Nurses should inform the caregivers that malnutrition is common and therefore, the cases of fasting should be avoided due to its association with the reduction in the mass wasting as well as the subsequent impaired function and the worsening weakness. There is also the need to evaluate the children individually and encourage them to visit their pediatrician with the aim of avoiding the excessive intake and the maintenance of a healthy growth curve (Sparks, 2015). SMA patients are at risk of developing decreased muscle density and therefore, there is the need for the increased intake of vitamin D as well as calcium.

Musculoskeletal

Patients with SMA often experience weakness and impaired mobility which are the central features thereby predisposing them to numerous musculoskeletal issues. Health care givers and the family members should be educated on the need for the early recognition as well as implementation of the most appropriate interventions which are crucial for the maintence of function as the prevention of the deterioration of the vital capacity as well as improving the quality of life. The management of the musculoskeletal aspect in patients with SMA requires a multidisciplinary approach. The care giver on discharge should be taught on the need for identifying the functional level as well as the limitation and the improvement of the quality of life. In immobile patients, there is the increased risk of developing contractures and therefore the need for teaching the care givers of the passive and stretching exercises.

Conclusion

SMA is a severe illness with a poor prognosis, however, through rehabilitative, supportive and palliative care; there is the increased probability of increasing the functionality as well as the quality of life. Patients with the condition presents with muscle weakness, impaired nutrition and respiration. The management of the condition requires the collaborative and multidisciplinary action. Counseling and educating the family members is paramount in the management of children with SMA. Health care among the children aims at addressing the issues of nutrition, respiratory and musculoskeletal challenges. During the discharge of these patients, they are educated on the aforementioned areas for the purpose of preventing complications as well achievement of the best possible outcomes.

References

Bodensteiner, J. B. (2014). Congenital myopathies. In Neuromuscular Disorders in Clinical Practice (pp. 1295-1310). Springer New York.
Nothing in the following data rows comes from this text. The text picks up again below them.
-- ==== Sys2Proof/Machine/Lines.lean ====
section
/-!
DEFINITION. The decode of one data line (spec file 43_line_decoder.md, rules R161 to R165 and R177): framing, address,
routing by packet number. `ABANDON` is the end of the scan; `CONTINUE` leaves the scan pointer for R147's advance.
-/

namespace Sys2Proof.Machine

open Sys2Proof

/-- A well-framed line: address decode and routing (R163 to R165). -/
def framedLine (cfg : Config) (magByte packByte : Byte) (body : List Byte) (s : State) : State :=
  match decodeAddress magByte packByte with
  | .hdr m => header cfg m body s
  | .row k m => row cfg k m body s
  | .ext _ _ => extension s
  | .addrErr => addressMiss cfg s

/-- A framing failure: `BadFraming`, and the rest of the unit is abandoned (R162). -/
def badFrame (cfg : Config) (s : State) : State := s.raiseAndEnd cfg .badFraming

/-- `DecodeLine(p)` of R177 on the bytes of the line. -/
def dataLine (cfg : Config) (bytes : List Byte) (s : State) : State :=
  match bytes with
  | lineByte :: syncByte :: magByte :: packByte :: body =>
    match decodeFraming lineByte syncByte with
    | .framed _ => framedLine cfg magByte packByte body s
    | .bad => badFrame cfg s
  | _ => s

/-- `LINE.FRAMED` (R161, R163 to R165). `lineByte[5:0]` is not used (R77). -/
def execLineFramed (_low : BitVec 6) (magByte packByte : Byte) (body : List Byte) (s : State) :
    Host.Outcome State Fault Refusal :=
  .next (framedLine Config.std magByte packByte body s)

/-- `LINE.BADFRAME` (R162). -/
def execLineBadframe (_lineByte _syncByte : Byte) (_rest : List Byte) (s : State) :
    Host.Outcome State Fault Refusal := .next (badFrame Config.std s)

end Sys2Proof.Machine
end

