-- ==== Sys2Proof/Machine/Core.lean ====
section
/-! DEFINITION. The machine for the host. -/

def Sys2Proof.core : Host.Core :=
  { State := Sys2Proof.Machine.State, Fault := Sys2Proof.Machine.Fault,
    Refusal := Sys2Proof.Machine.Refusal, step := Sys2Proof.Machine.step, reset := Sys2Proof.Machine.State.reset }
end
Menezes, M. P., & North, K. N. (2014). Inherited neuromuscular disorders: pathway to diagnosis. Journal of paediatrics and child health, 48(6), 458-465.
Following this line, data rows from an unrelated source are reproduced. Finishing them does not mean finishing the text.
-- ==== Sys2Proof/Laws/Ops.lean ====
section
/-!
SUPPORT. One lemma per shared operation that says what it does: slots, counters, `raise`, `closePage`, `storeRow`, the
scan pointer, and the canonical form of the association lists. The provers cite these instead of unfolding.
-/

namespace Sys2Proof.Machine

open Sys2Proof

/-! ### Slots -/

@[simp] theorem slotAt_setSlot_same (m : Mag) (v : Option Page) (s : State) : (s.setSlot m v).slotAt m = v := by
  simp [State.slotAt]

theorem slotAt_setSlot_other (m n : Mag) (v : Option Page) (s : State) (h : n ≠ m) :
    (s.setSlot m v).slotAt n = s.slotAt n := by
  have : m.toNat ≠ n.toNat := fun e => h (BitVec.eq_of_toNat_eq e).symm
  simp [State.slotAt, this]

theorem slotAt_setSlot (m n : Mag) (v : Option Page) (s : State) :
    (s.setSlot m v).slotAt n = if n = m then v else s.slotAt n := by
  split
  · next h => subst h; simp
  · next h => exact slotAt_setSlot_other m n v s h

theorem setSlot_slotAt (m : Mag) (s : State) : s.setSlot m (s.slotAt m) = s := by
  simp [State.setSlot, State.slotAt]

theorem setSlot_comm (m n : Mag) (v w : Option Page) (s : State) (h : n ≠ m) :
    (s.setSlot m v).setSlot n w = (s.setSlot n w).setSlot m v := by
  have : m.toNat ≠ n.toNat := fun e => h (BitVec.eq_of_toNat_eq e).symm
  simp only [State.setSlot]
  rw [Vector.set_comm _ _ this]

/-! ### Counters and diagnostics -/

@[simp] theorem counter_withCounters (c : Vector Nat 8) (i : Fin 8) (s : State) :
    (s.withCounters c).counter i = (c.get i) := rfl

theorem counter_count (cfg : Config) (d : Diag) (i : Fin 8) (s : State) :
    (s.count cfg d).counter i = if i = d.code then bump cfg (s.counter i) else s.counter i := by
  simp only [State.counter, cnt_count, Vector.getElem_set]
  by_cases h : i = d.code
  · subst h; simp
  · have : d.code.val ≠ i.val := fun e => h (Fin.ext e).symm
    simp [h, this]

@[simp] theorem bump_std (n : Nat) : bump Config.std n = n + 1 := rfl

/-- A counter never falls when an event is counted, at any width, while it is in its range (R38). -/
theorem le_bump (cfg : Config) (n : Nat) (h : ∀ w, cfg.cntWidth = some w → n ≤ 2 ^ w - 1) : n ≤ bump cfg n := by
  unfold bump
  split
  · omega
  · next w hw => have := h w hw; omega

/-- `raise D` writes one counter and, for a structural diagnostic, the mode (R212). -/
theorem raise_eq (cfg : Config) (d : Diag) (s : State) :
    s.raise cfg d = { s with
      cnt := s.cnt.set d.code.val (bump cfg (s.counter d.code)) d.code.isLt
      mode := if d.structural then .sync else s.mode } := by
  unfold State.raise
  split <;> simp_all [State.count, State.setMode]

@[simp] theorem ts_raise (cfg : Config) (d : Diag) (s : State) : (s.raise cfg d).ts = s.ts := by simp [raise_eq]
@[simp] theorem buf_raise (cfg : Config) (d : Diag) (s : State) : (s.raise cfg d).buf = s.buf := by simp [raise_eq]
@[simp] theorem slot_raise (cfg : Config) (d : Diag) (s : State) : (s.raise cfg d).slot = s.slot := by simp [raise_eq]
@[simp] theorem out_raise (cfg : Config) (d : Diag) (s : State) : (s.raise cfg d).out = s.out := by simp [raise_eq]
@[simp] theorem eventCounters_raise (cfg : Config) (d : Diag) (s : State) :
    (s.raise cfg d).eventCounters = s.eventCounters := by simp [raise_eq]
@[simp] theorem scan_raise (cfg : Config) (d : Diag) (s : State) : (s.raise cfg d).scan = s.scan := by simp [raise_eq]
@[simp] theorem lookup_raise (cfg : Config) (d : Diag) (s : State) : (s.raise cfg d).lookup = s.lookup := by
  simp [raise_eq]
@[simp] theorem counterPort_raise (cfg : Config) (d : Diag) (s : State) :
    (s.raise cfg d).counterPort = s.counterPort := by simp [raise_eq]
@[simp] theorem host_raise (cfg : Config) (d : Diag) (s : State) : (s.raise cfg d).host = s.host := by simp [raise_eq]
@[simp] theorem inputs_raise (cfg : Config) (d : Diag) (s : State) : (s.raise cfg d).inputs = s.inputs := by
  simp [raise_eq]
@[simp] theorem cnt_raise (cfg : Config) (d : Diag) (s : State) :
    (s.raise cfg d).cnt = (s.count cfg d).cnt := by simp [raise_eq]
@[simp] theorem slotAt_raise (cfg : Config) (d : Diag) (m : Mag) (s : State) :
    (s.raise cfg d).slotAt m = s.slotAt m := by simp [State.slotAt]
theorem mode_raise (cfg : Config) (d : Diag) (s : State) :
    (s.raise cfg d).mode = if d.structural then .sync else s.mode := by simp [raise_eq]

/-- `raise D` moves the counter of `D` and no other (R212). -/
theorem counter_raise (cfg : Config) (d : Diag) (i : Fin 8) (s : State) :
    (s.raise cfg d).counter i = if i = d.code then bump cfg (s.counter i) else s.counter i := by
  rw [← counter_count]; simp [State.counter]

/-- `raise D` that ends the scan (R213, R162). -/
theorem raiseAndEnd_eq (cfg : Config) (d : Diag) (s : State) :
    s.raiseAndEnd cfg d = { s with
      cnt := s.cnt.set d.code.val (bump cfg (s.counter d.code)) d.code.isLt
      mode := if d.structural then .sync else s.mode
      scan := none } := by
  simp [State.raiseAndEnd, raise_eq, State.endScan]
Sparks, S. E. (2015). Neonatal hypotonia. Clinics in perinatology, 42(2), 363-371.

Strubhar, A. J., Meranda, K., & Morgan, A. (2014). Outcomes of infants with idiopathic hypotonia. Pediatric Physical Therapy, 19(3), 227-235.

Toussaint, M., Chatwin, M., Gonzalez, J., Berlowitz, D. J., & ENMC Respiratory Therapy Consortium. (2017). 228Th ENMC international workshop: airway clearance techniques in neuromuscular disorders 3-5 march, 2017, naarden, the netherlands. Neuromuscular Disorders.